Holy Spider

Zar Amir Ebrahimi in Holy Spider

Holy Spider is another solid effort from Ali Abbasi. Saeed (Mahdi Bajestai), a devout builder, cruises the city of Mashhad at night, picking up prostitutes and then murdering them. Rahimi (Zar Amir Ebrahimi), a female journalist with a more cosmopolitan and secular background, travels to Mashhad to investigate the case. The film juxtaposes Saeed's interactions with family, friends, and victims against Rahimi's pursuit of the perpetrator. The film is neither a whodunit or a whydunit, but manages to build suspense as to whether Saeed will pay for his crimes under Iranian Sharia law. The killer, dubbed the Spider by the press, builds up a following amongst fundamentalists for his "cleansing" activities. Like Travis Bickle, another righteous vigilante, Saeed is one of God's lonely men, intent on his misguided quest.

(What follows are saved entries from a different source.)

-- ==== Sys2Proof/Machine/Ops.lean ====
section
/-! DEFINITION. Operations every instruction is made of: fetching an instruction byte, push and pull, taking an
exception and returning from one, the reset sequence, the poll at the instruction boundary
(spec/10_state.md, spec/45_flag_system.md, spec/60_exceptions.md, spec/70_reset_and_hazards.md). -/

namespace Sys2Proof.Machine

/-- `x <- MemRead(PC, 1); PC <- PC + 1`: an instruction byte (R157, R24). -/
def fetch (s : State) : Byte × State :=
  let r := memRead s.cpu.pc s
  (r.1, setPc (r.2.cpu.pc + 1) r.2)

/-- `_ <- MemRead(PC, 1)`, `[dummy-B]`, PC not incremented (R152). -/
def dummyFetch (s : State) : State := dummyRead s.cpu.pc s

/-- `{0x01, S}` (R13, R23). -/
def stackAddr (s : State) : Word := word 0x01 s.cpu.s

/-- `Push(v)` (R13). -/
def push (v : Byte) (s : State) : State :=
  let t := memWrite (stackAddr s) v s
  setS (t.cpu.s - 1) t

/-- `_ <- MemRead({0x01, S}, 1); S <- S + 1`, `[dummy-B]`: the cycle before a pull (R218, R280, R299). -/
def prePull (s : State) : State :=
  let t := dummyRead (stackAddr s) s
  setS (t.cpu.s + 1) t

/-- `x <- MemRead({0x01, S}, 1)` (R218). -/
def readStack (s : State) : Byte × State := memRead (stackAddr s) s

/-- `x <- MemRead({0x01, S}, 1); S <- S + 1` (R280, R299). -/
def pull (s : State) : Byte × State :=
  let r := readStack s
  (r.1, setS (r.2.cpu.s + 1) r.2)

/-! Exceptions (R298, R318, R317). -/

/-- The NMI vector (R83). -/
def nmiVector : Word := 0xFFFA

/-- The RESET vector (R83). -/
def resetVector : Word := 0xFFFC

/-- The IRQ and BRK vector (R83). -/
def irqVector : Word := 0xFFFE

/-- The last cycles of an entry: `pcl <- MemRead(vec); pch <- MemRead(vec + 1); I <- 1; PC <- {pch, pcl}` (R298,
R318, R602). -/
def loadVector (vec : Word) (s : State) : State :=
  let lo := memRead vec s
  let hi := memRead (vec + 1) lo.2
  setPc (word hi.1 lo.1) (setI true hi.2)

/-- Taking an exception, cycles c3 to c7 of BRK and of the NMI and IRQ sequences (R298, R318): PC high, PC low and
the status byte with B = `b` are pushed, I is set after the push, PC is loaded from the vector. D does not
change (decision D33). -/
def enterException (b : Bool) (vec : Word) (s : State) : State :=
  let s3 := push (hiByte s.cpu.pc) s
  let s4 := push (loByte s3.cpu.pc) s3
  let s5 := push (pPush b s4.cpu) s4
  loadVector vec s5

/-- `InterruptSequence(vec)` (R318): two reads at PC, then the entry with B = 0. -/
def interruptSequence (vec : Word) (s : State) : State :=
  enterException false vec (dummyFetch (dummyFetch s))

/-- Returning from an exception, cycles c2 to c6 of RTI (R299, R321): the status byte and the return address are
pulled; bits 5 and 4 of the byte are ignored and the address is not incremented. -/
def returnFromException (s : State) : State :=
  let s3 := prePull (dummyFetch s)
  let p := pull s3
  let s4 := pPull p.1 p.2
  let lo := pull s4
  let hi := readStack lo.2
  setPc (word hi.1 lo.1) hi.2

/-- `_ <- MemRead({0x01, S}, 1); S <- S - 1`, `[dummy-B]`: a push with the write suppressed (R602). -/
def resetPush (s : State) : State :=
  let t := dummyRead (stackAddr s) s
  setS (t.cpu.s - 1) t

/-- `ResetSequence()` (R602). -/
def resetSequence (s : State) : State :=
  let s0 := { s with resetPending := false, nmiLatch := false }
  loadVector resetVector (resetPush (resetPush (resetPush (dummyFetch (dummyFetch s0)))))

/-- The poll at the instruction boundary (R314, R322): a latched NMI before an unmasked IRQ. An NMI latched inside an NMI
handler is taken at the next boundary (R314, R323), where R628 (d) says that the handler is entered again only after
RTI: DESIGN CHOICE, notes/assumptions/21.md. -/
def pollInterrupts (s : State) : State :=
  if s.nmiLatch then interruptSequence nmiVector { s with nmiLatch := false }
  else if irqLine s && !s.cpu.i then interruptSequence irqVector s
  else s

end Sys2Proof.Machine
end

While not quite as startling in its immediacy as Abbasi's previous film, Border, Holy Spider also boasts outstanding performances and an unwillingness to judge characters no matter where they lie on a political, religious or moral spectrum. Abbasi's human exist on a plane barely above that of the lesser primates. Characters vie for dominance and are constantly sniffing out the intentions of their fellow men, sometimes literally. Whatever bourgeois facades exist in Abbasi's films soon give way to grunge.